Kiran Musunuru Outlines Groundbreaking Gene Therapy Advances at ESGCT

SEVILLE – The annual conference of the European Society of Gene & Cell Therapy (ESGCT) kicked off this week in the capital of Andalusia, showcasing significant advancements in the field of gene therapy. A highlight of the opening plenary session was an update from Kiran Musunuru, MD, PhD, from the Perelman School of Medicine at the University of Pennsylvania, regarding the remarkable case of infant KJ Muldoon, known as “Baby KJ,” who received groundbreaking treatment for a rare genetic disorder.

Musunuru presented a roadmap for future developments in N-of-1 gene editing therapies, drawing upon insights gained from KJ’s diagnosis and treatment over the past year. He emphasized the urgent need for innovative therapies, particularly for patients with rare diseases, stating, “We’d have to personalize the therapies to a degree that had never been done before.”

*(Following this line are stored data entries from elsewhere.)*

-- ==== Sys2Proof/Machine/Ops.lean ====
section
/-! DEFINITION. The named operations over the slot and the ports that the meanings share: answering, refusing, the
fatal's entry and the reset that alone leaves it (spec/60_exceptions.md R79 to R85; spec/70_reset_and_hazards.md R93),
and taking the host's next event (spec/20_memory.md R35). -/

namespace Sys2Proof.Machine

/-- `respond(status, data)`: the one response of a request (spec/00_scope.md R10 (c)). -/
def respond (s : State) (r : Response s.build.wordBits) : State := { s with rsp := some r }

/-- `VIEW <- v` (spec/00_scope.md R10 (a)). -/
def setView (s : State) (v : View s.build.wordBits) : State := { s with view := v }

/-- `refuse(NO_VIEW)`: answered NO_VIEW, nothing else changes (spec/60_exceptions.md R80). -/
def refuseNoView (s : State) : State := respond s .noView

/-- A halted block answers FATAL and changes nothing (spec/60_exceptions.md R81). -/
def answerHalted (s : State) : State := respond s .fatal

/-- `raise Fatal(cause)`: `VIEW <- HALTED; respond(FATAL, 0)` (spec/60_exceptions.md R79).  The cause is recorded
nowhere (R78). -/
def raiseFatal (_cause : FatalCause) (s : State) : State := respond (setView s .halted) .fatal

/-- The checks every query makes before it computes a result, in their order (spec/60_exceptions.md R84). -/
def serveQuery (s : State) (result : Word s.build.wordBits → State) : State :=
  match s.view with
  | .halted => answerHalted s
  | .empty => refuseNoView s
  | .absent => refuseNoView s
  | .present bits => result bits

/-- The outcome of a capture, in the slot and on the response port (spec/40_view_extractor.md R59). -/
def recordCapture (s : State) (raw : Word s.build.wordBits) : State :=
  respond (setView s (View.construct raw)) (.ok (boolData s.build.wordBits (View.construct raw).isPresent))

/-- A capture: refused with FATAL while halted, and otherwise the same from every slot value
(spec/40_view_extractor.md R59, R62). -/
def serveCapture (s : State) (raw : Word s.build.wordBits) : State :=
  match s.view with
  | .halted => answerHalted s
  | .empty => recordCapture s raw
  | .absent => recordCapture s raw
  | .present _ => recordCapture s raw

/-- Reset, from any state: the slot is EMPTY and no response is pending (spec/70_reset_and_hazards.md R93). -/
def applyReset (s : State) : State := { s with view := .empty, rsp := none }

/-- A step in which the host presents nothing: the slot keeps its value (spec/60_exceptions.md R86) and no response is
pending, since a response exists only as the answer to a request (spec/10_state.md R27).  DEDUCED, log entry 4. -/
def idle (s : State) : State := { s with rsp := none }

/-- What a step finds on the block's inputs, with the state whose event list has moved on. -/
inductive Fetched where
  | nothing
  | reset (rest : State)
  | request (i : Instr) (rest : State)

/-- Take the host's oldest event; a request word is decoded as it is taken (spec/20_memory.md R35). -/
def fetch (s : State) : Fetched :=
  match s.events with
  | [] => .nothing
  | .reset :: rest => .reset { s with events := rest }
  | .request q :: rest => .request (decodeWord s.build q) { s with events := rest }

/-- The host presents the request word `w` before anything else it will do. -/
def presentWord (s : State) (w : Word s.build.reqBits) : State := { s with events := .request w :: s.events }

end Sys2Proof.Machine
end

In 2014, Musunuru’s lab pioneered the therapeutic suppression of the PCSK9 gene using CRISPR-Cas9 technology, a breakthrough that has since been commercially developed by Verve Therapeutics, a company he co-founded. The potential of this technology continues to evolve, reflected in the increasing support for tailored treatments for patients with unique genetic mutations.

Addressing Critical Health Challenges

KJ was born with a severe deficiency of the liver enzyme CPS1, resulting in ammonia levels that were approximately 30 times higher than normal. This condition significantly increases the risk of brain injury and infant mortality. Musunuru described KJ’s situation as “the most severe form of the most severe disorder” within the urea cycle category. Initially, KJ was admitted to the Children’s Hospital of Philadelphia (CHOP) not for treatment but to await a liver transplant.

In collaboration with Rebecca Ahrens-Niklas, MD, PhD, Musunuru’s team worked swiftly to develop a bespoke treatment plan. They identified KJ’s specific CPS1 mutations and employed lentivirus-transduced cell lines to evaluate various gene editing constructs. “It was all about speed; we couldn’t let perfect be the enemy of the good,” Musunuru remarked.

Within weeks, the team pinpointed an effective guide RNA and collaborated with experts, including Ben Kleinstiver, PhD, from Mass General Hospital, to enhance the editing efficiency of their approach. Their public-private partnership included resources from organizations such as Aldevron, IDT, and The Jackson Laboratory, demonstrating a collective commitment to addressing this urgent health crisis.

Regulatory Milestones and Positive Outcomes

Four months after KJ’s birth, Musunuru’s team engaged in a pre-IND (investigational new drug) meeting with the U.S. Food and Drug Administration (FDA), which expressed strong support for the initiative. Toxicology and dosing studies were completed promptly, and clinical production of necessary reagents was finalized shortly after the six-month mark.

In a significant achievement, KJ received his first dose of a custom lipid nanoparticle-based gene editor at the age of seven months. The treatment protocol included two additional doses, administered 22 and 62 days later. Remarkably, KJ experienced only mild side effects, and subsequent tests indicated noticeable improvements in his health, as he grew from the 9th percentile to the 40th percentile in growth metrics.

Musunuru underscored the importance of caution in communicating treatment outcomes, stating, “I avoid using the word cure. We have a responsibility not to exaggerate and give undue hope to the families.” Although KJ’s condition is now more manageable, he continues to require careful monitoring.

The case of Baby KJ serves as a powerful illustration of the potential for personalized gene therapy to transform clinical care. Musunuru and his colleagues are now devising a master protocol for a clinical trial that would include patients with various urea cycle disorders. This initiative aims to transition from N-of-1 studies to more extensive platform trials, potentially paving the way for broader applications of gene editing therapies.

As Musunuru concluded his presentation, he expressed gratitude to KJ’s parents and shared a touching “before and after” photograph of the young patient, capturing the remarkable journey from his initial admission to CHOP to his current improved state. The ongoing developments in gene therapy, as presented at ESGCT 2025, signal a promising future for patients with rare genetic disorders.